The Indonesian stock market has experienced a decline over the past two consecutive sessions, shedding nearly 80 points, or 1.1%, during this period. Currently, the Jakarta Composite Index (JCI) hovers slightly above the 7,490 mark and is poised for another subdued opening on Friday.
The forecast for Asian markets remains lukewarm, influenced by waning optimism regarding interest rate prospects. Both European and U.S. markets concluded with marginal declines, and it is anticipated that Asian markets will follow suit.
On Thursday, the JCI registered a minor decrease, influenced by varied performances in the financial and resource sectors. The index fell by 21.21 points, equating to a 0.28% drop, closing at 7,480.08, with a trading range spanning from 7,467.82 to 7,528.95.
Key stock performances included Bank CIMB Niaga's decrease of 0.80%, Bank Central Asia's increase of 0.72%, and Bank Rakyat Indonesia's retreat of 1.42%. Indosat Ooredoo Hutchison surged by 2.51%, whereas Indocement improved by 0.36%, and Semen Indonesia augmented by 1.00%. Meanwhile, Indofood Sukses Makmur advanced by 1.44%, United Tractors declined by 2.63%, and Astra International increased by 0.99%. Energi Mega Persada decreased by 0.89%, Astra Agro Lestari fell by 1.14%, while Aneka Tambang rose by 1.32%. Jasa Marga saw a gain of 1.02%, Vale Indonesia slid by 0.24%, Timah added 0.40%, and Bumi Resources soared by 2.34%. Bank Mandiri, Bank Danamon Indonesia, Bank Negara Indonesia, and Bank Maybank Indonesia remained unchanged.
The guidance from Wall Street suggests a slight consolidation, as major U.S. indices opened lower on Thursday and maintained that trend throughout the day.
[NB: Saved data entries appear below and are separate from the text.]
-- ==== Sys2Proof/Machine/Coh.lean ====
section
/-!
DEFINITION. The state the coherence protocol keeps (05_coherence.md): held lines, the snoop filter, the line cache, head
presence in directory records, back-invalidate snoops, and what a head's departure does to them.
-/
namespace Sys2Proof.Machine
open Sys2Proof

/-! ### Agents and messages (R145, R151) -/

/-- Agent ID of home n. -/
def homeId (n : Nat) : Nat := 0x22 + n

/-- The key of an agent and a line. -/
def agKey (a line : Nat) : Nat := a * 2 ^ 39 + line

/-- Classes (R151, R152): 0 REQ, 1 SNP, 2 RSP, 3 DAT. -/
abbrev cREQ : Nat := 0
abbrev cSNP : Nat := 1
abbrev cRSP : Nat := 2
abbrev cDAT : Nat := 3

/-- A coherence message by the fields of its header (R152). MASTER 0x7F: no originator (R44). -/
structure CohMsg where
  cls : Nat
  code : Nat
  line : Nat
  src : Nat
  dst : Nat
  tid : Nat := 0
  rid : Nat := 0
  nc : Bool := false
  full : Bool := false
  host : Bool := false
  page : Bool := false
  starve : Bool := false
  att : Nat := 0
  mode : Nat := 0
  gs : Nat := 0
  rsn : Nat := 0
  poison : Bool := false
  cl : Nat := 0
  master : Nat := 0x7F
  deriving DecidableEq, Repr

/-- The 128-bit header (R152). -/
def CohMsg.header (m : CohMsg) : BitVec 128 :=
  BitVec.ofNat 128 (m.cls + m.code * 2 ^ 2 + m.line * 2 ^ 6 + m.src * 2 ^ 45 + m.dst * 2 ^ 51 + m.tid * 2 ^ 57 + m.rid * 2 ^ 65 + b2n m.nc * 2 ^ 71
    + b2n m.full * 2 ^ 72 + b2n m.host * 2 ^ 73 + b2n m.page * 2 ^ 74 + b2n m.starve * 2 ^ 75 + m.att * 2 ^ 76 + m.mode * 2 ^ 80 + m.gs * 2 ^ 81
    + m.rsn * 2 ^ 83 + b2n m.poison * 2 ^ 84 + m.cl * 2 ^ 85 + m.master * 2 ^ 89)

/-- A message leaves on its network. -/
def State.say (s : State) (m : CohMsg) (d : Option Line := none) : State := s.emit (.coh m.header d)

/-- The agent ID of a line's home. -/
def State.homeAg (s : State) (line : Nat) : Nat := homeId (s.home (line / 64))

/-- The message in which an agent makes a request (R151, R156). -/
def CohReq.msg (q : CohReq) (dst : Nat) : CohMsg :=
  { cls := cREQ, line := q.line, src := q.agent, dst := dst, tid := q.tid, att := q.att, starve := decide (8 ≤ q.att), cl := q.cls, master := q.master
    code := match q.kind with | .readS | .readSnc | .peek => 0 | .upgrade => 2 | _ => 1
    nc := match q.kind with | .readSnc | .peek => true | _ => false
    full := match q.kind with | .readOFull => true | _ => false
    page := match q.kind with | .page => true | _ => false
    host := decide (q.agent < 8) && q.mv.isSome }

/-- The lowest number that a list leaves free. -/
def freeNum (l : List Nat) : Nat := ((List.range (l.length + 1)).find? (fun n => !l.contains n)).getD 0

def State.coh' (s : State) (f : CohSt → CohSt) : State := { s with coh := f s.coh }

def State.heldAt (s : State) (a line : Nat) : Option Held := tget (agKey a line) s.coh.held

/-- Set what an agent holds of a line; none is state I. -/
def State.hold (s : State) (a line : Nat) (h : Option Held) : State :=
  s.coh' (fun c => { c with held := match h with | some x => tput (agKey a line) x c.held | none => tdel (agKey a line) c.held })

/-- A message of a line's home to a requester (R151): a response or data, with the requester's transaction number. -/
def State.toReq (s : State) (q : CohReq) (cls code gs rsn : Nat) (poison : Bool) (d : Option Line) : State :=
  s.say { cls := cls, code := code, line := q.line, src := s.homeAg q.line, dst := q.agent, tid := q.tid, gs := gs, rsn := rsn, poison := poison
          cl := q.cls, master := q.master } d

/-- The home accepts a write-back (R151). -/
def State.ackWb (s : State) (a line : Nat) : State := s.say { cls := cRSP, code := 0, line := line, src := s.homeAg line, dst := a }

/-! ### Snoop filter (R147, R150) -/

def State.sfOf (s : State) (line : Nat) : Option SfEnt := tget line s.coh.sf

/-- Record a line's holders; no holder is home state HI. `f` is kept only while it is a holder. -/
def State.setSf (s : State) (line st : Nat) (holders : List Nat) (f : Option Nat) : State :=
  let f := f.filter (fun a => holders.contains a)
  let e : SfEnt := { st := if st = 2 ∧ f = none then 1 else st, holders := holders, f := f }
  s.coh' (fun c => { c with sf := if holders = [] then tdel line c.sf else tput line e c.sf })

/-- An agent no longer holds a line, as the home sees it. -/
def State.sfDrop (s : State) (line a : Nat) : State :=
  match s.sfOf line with
  | some e => s.setSf line (if e.st = 3 then 1 else e.st) (lremove a e.holders) e.f
  | none => s

/-! ### Line cache (R146, R181, R186) -/

def State.lcOf (s : State) (line : Nat) : Option LcLine := tget line s.coh.lc

/-- Put a line into the line cache as its latest use. -/
def State.lcPut (s : State) (line : Nat) (l : LcLine) : State :=
  s.coh' (fun c => { c with lc := tput line { l with used := c.tick } c.lc, tick := c.tick + 1 })

def State.lcDel (s : State) (line : Nat) : State := s.coh' (fun c => { c with lc := tdel line c.lc })

/-- A request or a writeback that names a provisional line drops it (R186). -/
def State.dropProv (s : State) (line : Nat) : State :=
  match s.lcOf line with
  | some l => if l.prov then s.lcDel line else s
  | none => s

/-- Dirty data reaches the home: the line is dirty in the line cache. -/
def State.lcDirty (s : State) (line : Nat) (d : Line) (poison : Bool) (cause cls : Nat) : State :=
  s.lcPut line { data := d, dirty := true, poison := poison, cause := cause, cls := cls }

/-- A line becomes poison (R170, R172, R193): the home copy is a dirty poisoned line. A page without media has no line to
poison: Zero reads as zeros until its first write, Poisoned is poison already. -/
def State.poisonLine (s : State) (line cause : Nat) : State :=
  if hasImage (s.tier (line / 64)) then
    let cls := match s.lcOf line with | some l => l.cls | none => 0
    s.lcDirty line 0 true cause cls
  else s

/-! ### Head presence (R166–R173) -/


/-- The mask of heads that a record shows for a line. -/
def hpOf (r : DirRec) (line : Nat) : Nat := tgetD 0 (line % 64) r.hp

def State.setDir (s : State) (lpn : Nat) (r : DirRec) : State :=
  s.coh' (fun c => { c with dir := if r.hp = [] then tdel lpn c.dir else tput lpn r c.dir })

def State.epochOf (s : State) (h : Nat) : Nat := s.get .COH_EPOCH_EPOCH h

/-- Take heads out of the mask of one line of a record. -/
def DirRec.clear (r : DirRec) (k mask : Nat) : DirRec :=
  let m := tgetD 0 k r.hp
  let m' := (List.range 8).foldl (fun a h => if bit m h ∧ ¬ bit mask h then a + 2 ^ h else a) 0
  { r with hp := tputD 0 k m' r.hp, excl := if m' = m then r.excl else lremove k r.excl }

/-- The heads whose bits in a record are of an old epoch (R172), as a mask. -/
def State.staleHeads (s : State) (r : DirRec) : Nat :=
  (List.range 8).foldl (fun a h => if tgetD 0 h r.epoch ≠ s.epochOf h then a + 2 ^ h else a) 0

/-- A home reads a record (R172): the bits of departed heads clear, and each line that such a head held exclusively is
poison. -/
def State.dirFix (s : State) (lpn : Nat) : State :=
  match tget lpn s.coh.dir with
  | none => s
  | some r =>
    let old := s.staleHeads r
    if old = 0 then s
    else
      let lost := r.excl.filter (fun k => (List.range 8).any (fun h => bit old h && bit (tgetD 0 k r.hp) h))
      let s := lost.foldl (fun s k => s.poisonLine (64 * lpn + k) 3) s
      s.setDir lpn ((r.hp.map (·.1)).foldl (fun r k => r.clear k old) r)

/-- The heads present in a line, as a mask, and whether one holds it exclusively. -/
def State.presence (s : State) (line : Nat) : Nat × Bool :=
  match tget (line / 64) s.coh.dir with
  | some r => (hpOf r line, r.excl.contains (line % 64))
  | none => (0, false)

def State.present (s : State) (line h : Nat) : Bool := bit (s.presence line).1 h

/-- Set of a page's record at its home (R167). -/
def State.dirSet (s : State) (lpn : Nat) : Nat :=
  let k := s.get .COH_DIR_CFG_SETLOG2 (s.home lpn)
  (lpn ^^^ (lpn / 2 ^ k)) % 2 ^ k

/-- Write the presence of a line: the mask and the exclusive bit (R168), under the heads' present epochs. -/
def State.setPresence (s : State) (line mask : Nat) (excl : Bool) : State :=
  let lpn := line / 64
  let r := tgetD {} lpn s.coh.dir
  let r := { r with
    hp := tputD 0 (line % 64) mask r.hp
    excl := lset (line % 64) (excl && decide (mask ≠ 0)) r.excl
    epoch := (List.range 8).foldl (fun t h => if bit mask h then tputD 0 h (s.epochOf h) t else t) r.epoch }
  s.setDir lpn r

/-- One head leaves a line's presence. -/
def State.clearPresence (s : State) (line h : Nat) : State :=
  match tget (line / 64) s.coh.dir with
  | some r => s.setDir (line / 64) (r.clear (line % 64) (2 ^ h))
  | none => s

/-! ### Back-invalidate snoops (R169, R170) -/

/-- Send a BISnp to a head, or keep it until fewer than BI_MAX are outstanding. -/
def State.biSend (s : State) (h line kind : Nat) : State :=
  if s.coh.bi.any (fun b => b.1 == h && b.2.1 == line) then s
  else if (s.coh.bi.filter (fun b => b.1 == h)).length < s.get .COH_BI_CFG_BI_MAX then
    (s.coh' (fun c => { c with bi := c.bi ++ [(h, line, kind)] })).emit (.biSnp h line kind)
  else s.coh' (fun c => { c with biWait := c.biWait ++ [(h, line, kind)] })

/-- A BISnp of a head has ended: the next one that waits for the head goes out. -/
def State.biNext (s : State) (h : Nat) : State :=
  match s.coh.biWait.find? (fun b => b.1 == h) with
  | some b => (s.coh' (fun c => { c with biWait := c.biWait.erase b })).biSend b.1 b.2.1 b.2.2
  | none => s

/-- The records of a home's set, fewest present heads first: the one to evict when the set is full (R167); of several with as few, the lowest LPN (DESIGN
CHOICE, log 117). -/
def State.dirVictim (s : State) (lpn : Nat) : Option Nat :=
  let mine := s.coh.dir.filter (fun p => p.1 != lpn && s.home p.1 == s.home lpn && s.dirSet p.1 == s.dirSet lpn)
  let size := fun (r : DirRec) => r.hp.foldl (fun a p => a + ((List.range 8).filter (fun h => bit p.2 h)).length) 0
  if mine.length < 8 then none
  else (mine.foldl (fun (b : Option (Nat × Nat)) p => match b with
    | none => some (p.1, size p.2)
    | some (k, n) => if size p.2 < n then some (p.1, size p.2) else some (k, n)) none).map (·.1)

/-- Every (head, line) of a record. -/
def recPairs (lpn : Nat) (r : DirRec) : List (Nat × Nat) :=
  r.hp.flatMap (fun p => ((List.range 8).filter (fun h => bit p.2 h)).map (fun h => (h, 64 * lpn + p.1)))

/-- A new record needs a set that is full: the record with the fewest bits is recalled first (R167). Answers the recalls
the request waits for. -/
def State.dirRoom (s : State) (lpn : Nat) : State × List (Nat × Nat) :=
  if (tget lpn s.coh.dir).isSome then (s, [])
  else
    match s.dirVictim lpn with
    | none => (s, [])
    | some v =>
      let l := recPairs v (tgetD {} v s.coh.dir)
      let s := l.foldl (fun (s : State) (p : Nat × Nat) => s.biSend p.1 p.2 0) s
      (l.foldl (fun (s : State) (p : Nat × Nat) => s.bump .COH_BI_CNT_DIR_RECALLS 0xFFFF p.1) s, l)

/-! ### Dropping a page's copies (R302) and departing (R172, R173) -/

/-- Every internal copy of a page goes, dirty or not, and every head present in its record is recalled. -/
def State.dropCopies (s : State) (lpn : Nat) : State :=
  let s := match tget lpn s.coh.dir with
    | some r => (recPairs lpn r).foldl (fun (s : State) (p : Nat × Nat) => s.biSend p.1 p.2 0) s
    | none => s
  s.coh' (fun c => { c with
    dir := tdel lpn c.dir
    held := c.held.filter (fun p => decide (p.1 % 2 ^ 39 / 64 ≠ lpn))
    sf := c.sf.filter (fun p => decide (p.1 / 64 ≠ lpn))
    lc := c.lc.filter (fun p => decide (p.1 / 64 ≠ lpn))
    spec := c.spec.map (fun (x : SpecRd) => if x.line / 64 = lpn then { x with spoilt := true } else x) })

/-- Media of a page is written, moved or re-keyed: speculative reads of it are spoilt (R185). -/
def State.spoil (s : State) (lpn : Nat) : State :=
  s.coh' (fun c => { c with spec := c.spec.map (fun (x : SpecRd) => if x.line / 64 = lpn then { x with spoilt := true } else x) })

/-- A key slot, or a frit, is loaded, replaced or zeroised (R185). -/
def State.spoilIf (s : State) (p : Place → Bool) : State :=
  s.coh' (fun c => { c with spec := c.spec.map (fun (x : SpecRd) => if p x.pl then { x with spoilt := true } else x) })

/-- The oldest epoch of a head that some record still carries unswept: SWEEP_WAIT holds the head in Detect (R172). -/
def State.sweepWait (s : State) (h : Nat) : State :=
  let e := s.epochOf h
  let o := tgetD 0 h s.coh.swept
  s.put .COH_EPOCH_SWEEP_WAIT (b2n (decide (32768 ≤ (e + 65536 - o) % 65536))) h

/-- A record whose recalls are all answered has been rebuilt (R171). -/
def State.dirBuilt (s : State) : State :=
  if s.coh.rebuild = [] then s
  else s.coh' (fun c => { c with rebuild := c.rebuild.filter (fun p => (c.bi ++ c.biWait).any (fun b => b.2.1 / 64 == p)) })

/-- The presence of a head is gone (R170, R172): its epoch rises, its outstanding snoops count as answered with no copy.
Answers the lines whose snoop was outstanding. -/
def State.losePresence (s : State) (h : Nat) : State × List Nat :=
  let lines := (s.coh.bi.filter (fun b => b.1 == h)).map (fun b => b.2.1)
  let s := (s.put .COH_EPOCH_EPOCH ((s.epochOf h + 1) % 65536) h).sweepWait h
  ((s.coh' (fun c => { c with
    bi := c.bi.filter (fun b => b.1 != h)
    biWait := c.biWait.filter (fun b => b.1 != h) })).dirBuilt, lines)

/-- A head's port agent drops its port-cache partition; its write buffer completes what it holds (R173). -/
def State.dropPort (s : State) (h : Nat) : State :=
  s.coh' (fun c => { c with held := c.held.filter (fun p => decide (p.1 / 2 ^ 39 ≠ h ∨ p.2.st = 4)) })

end Sys2Proof.Machine
end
The Dow Jones Industrial Average decreased by 57.88 points, or 0.14%, closing at 42,454.12. Similarly, the NASDAQ edged down by 9.57 points or 0.05% to 18,282.05, while the S&P 500 fell by 11.99 points or 0.21%, ending at 5,780.05.
Wall Street's modest downturn followed the unveiling of a closely monitored Labor Department report indicating that U.S. consumer prices rose slightly more than anticipated in September. This unexpected uptick in consumer prices dampened optimism surrounding the Federal Reserve potentially continuing its aggressive interest rate cuts in the forthcoming months.
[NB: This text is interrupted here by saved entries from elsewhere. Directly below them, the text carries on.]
-- ==== Sys2Proof/Machine/Offline.lean ====
section
/-!
DEFINITION. A channel leaves service (R6, R355): its pages turn to their twins or become Poisoned, and `mem.channel_offline`.
-/
namespace Sys2Proof.Machine
open Sys2Proof

/-- A granule of a channel with ROLE 1 to 6 (R355). -/
def State.holdsPages (s : State) (c : Nat) : Bool := s.chUsed c != 0

/-- The page has a granule of its primary, or of its twin, on a channel. -/
def State.primOn (s : State) (p : Page) (c : Nat) : Bool := (s.primChs p).contains c

def State.twinOn (s : State) (p : Page) (c : Nat) : Bool :=
  (List.range (twinLen p)).any (fun k => s.chanOf (p.tw.tma + k) == c)

/-- The local twin becomes the primary (R355): TWK 0, VER + 1, a twin repair queued. -/
def State.promoteTwin (s : State) (lpn : Nat) : State :=
  let p := s.page lpn
  let s := (s.freeRun p.pl.ma (imageLen p.pl)).freeTab p.tag
  let own := s.pg.own.map (fun e => if e.2.lpn = lpn ∧ e.2.role = 2 then (e.1, { e.2 with role := 1 }) else e)
  let s := { s with pg := { s.pg with own := own } }
  let pl := { p.pl with ma := p.tw.tma, twk := 0, ver := (p.pl.ver + 1) % 256, code := if p.tw.tns then 0 else p.pl.code }
  (s.setPage lpn { p with pl := pl, tw := {}, tag := none }).queueRepair lpn

/-- The Caravan twin becomes the primary (R6, R355): the page is then in tier Caravan at the twin's place. -/
def State.promoteRemote (s : State) (lpn : Nat) : State :=
  let p := s.page lpn
  let s := (s.freeRun p.pl.ma (imageLen p.pl)).freeTab p.tag
  let s := s.loanTake (locPort p.tw.tma) (locOff p.tw.tma) (2 * lpn) p.tw.tlen
  let pl := { p.pl with tier := 4, ma := p.tw.tma, len := p.tw.tlen, ns := false, twk := 0, ver := (p.pl.ver + 1) % 256 }
  (s.setPage lpn { p with pl := pl, tw := {}, tag := none }).queueRepair lpn

/-- A page takes a new image from a twin off the channel: a raw Caravan twin, which no entry of tier Caravan can name (R125), and a page of tier
Table, which keeps a twin and the Strong code (R125, R126). None: no granules (log 110). -/
def State.rebuilt (s : State) (c lpn : Nat) : Option State :=
  let p := s.page lpn
  let table := decide (p.pl.tier = 5)
  (s.relocate lpn { p.pl with code := if table then 1 else p.pl.code } p.segs p.fritVer (if table then 1 else 0) 0 [c]).map
    (fun t => t.queueRepair lpn)

/-- A page with no twin off a lost channel becomes Poisoned (R256), with the record of R68. -/
def State.lostPage (s : State) (lpn : Nat) : State :=
  let p := s.page lpn
  let s := s.loanFreeRun (locPort p.tw.tma) (locOff p.tw.tma) (cvnTwinLen p)
  (s.poisonPage lpn).logAll 2 { handle := 0, kind := 3, typ := 1, a := lpn + 7 * 2 ^ 36 } s.stewards

/-- A page loses the channel (R6, R355): a twin off the channel, local or over Caravan, becomes its primary. -/
def State.loseChannel (s : State) (c lpn : Nat) : State :=
  let p := s.page lpn
  if s.primOn p c then
    if p.pl.twk = 1 ∧ ¬ s.twinOn p c then
      if p.pl.tier = 5 then (s.rebuilt c lpn).getD (s.promoteTwin lpn) else s.promoteTwin lpn
    else if p.pl.twk = 2 ∧ s.twinReadable p then
      if p.tw.tns then (s.rebuilt c lpn).getD (s.lostPage lpn) else s.promoteRemote lpn
    else s.lostPage lpn
  else if s.twinOn p c then
    if p.pl.tier = 5 then (s.rebuilt c lpn).getD (s.queueRepair lpn) else (s.dropTwin lpn).queueRepair lpn
  else s

/-- Fixed metadata areas of a channel move to others (R355, R477 step 2, R579): each copy to the roomiest channel that holds no other copy of it
(DESIGN CHOICE, log 50); the owner table of the channel itself stays where it is. The nodes of a pool that moves have new addresses. -/
def State.moveFixed (s : State) (c : Nat) : State :=
  let s := (s.pg.areas.filter (fun p => p.2.places.any (fun ma => s.chanOf ma == c))).foldl (fun (s : State) p => s.moveArea p.1 c) s
  let pool := fun (k : Nat) (n : Node) => if k / 2 ^ 24 = 3 then n else (s.nodePair k).getD n
  { s with pg := { s.pg with nodes := s.pg.nodes.map (fun p => (p.1, pool p.1 p.2)) } }

/-- The copies of node units on a channel move to others (log 113), each away from its twin copy where that can be. -/
def State.moveUnits (s : State) (c : Nat) : State :=
  let away := fun (s : State) (key : Nat) (n : Node) =>
    if s.chanOf n.a ≠ c ∧ s.chanOf n.b ≠ c then s
    else
      let keep := if s.chanOf n.a = c then n.b else n.a
      let cs := (List.range 16).filter (fun d => d ≠ c && (s.findUnit d).isSome)
      match (s.roomiest (lremove (s.chanOf keep) cs) <|> s.roomiest cs).bind s.findUnit with
      | some m => { s with pg := { s.pg with nodes := tput key (if s.chanOf n.a = c then { n with a := m } else { n with b := m }) s.pg.nodes } }
      | none => s
  (s.pg.nodes.filter (fun p => decide (p.1 / 2 ^ 24 = 3))).foldl (fun (s : State) p => away s p.1 p.2) s

/-- A channel goes OFFLINE; with force every page on it is settled first (R355, R261). -/
def State.takeOffline (s : State) (c : Nat) : State :=
  let s := s.pg.pages.foldl (fun s p => s.loseChannel c p.1) ((s.moveFixed c).moveUnits c)
  let s := (s.setChan c { s.chan c with hold := none, wasHeld := false }).put .MEM_FRZ_STS_HELD 0 c
  let s := (s.put .MEM_FRZ_STS_FROZEN 0 c).setChState c 6
  let s := s.clearOwner c
  s.recap

/-- MEM_CHANNEL_OFFLINE (R261, R355–R357). -/
def execMemChannelOffline (q : Req) (s : State) : Res :=
  let c := par q 0x10 1
  serve { op := 0x0905, priv := 2, fields := [fld 0x10 1, fbits 0x11 0 1] } q (firstBad [(0x10, decide (c < 16))]) (fun s =>
    if ¬ parBit q 0x11 0 ∧ s.holdsPages c then refuse s stBusy 0
    else pendDone (s.takeOffline c) (.offline c) stOk 0 0) s

end Sys2Proof.Machine
end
Additional negative sentiment was fueled by another Labor Department report revealing a significant surge in first-time unemployment claims in the U.S. last week, surpassing expectations.
Meanwhile, oil prices saw a substantial increase on Thursday as concerns about escalating tensions in the Middle East surpassed uncertainties over demand forecasts. November futures for West Texas Intermediate Crude oil rose sharply, closing at $75.85 per barrel, an increase of $2.61 or approximately 3.56%.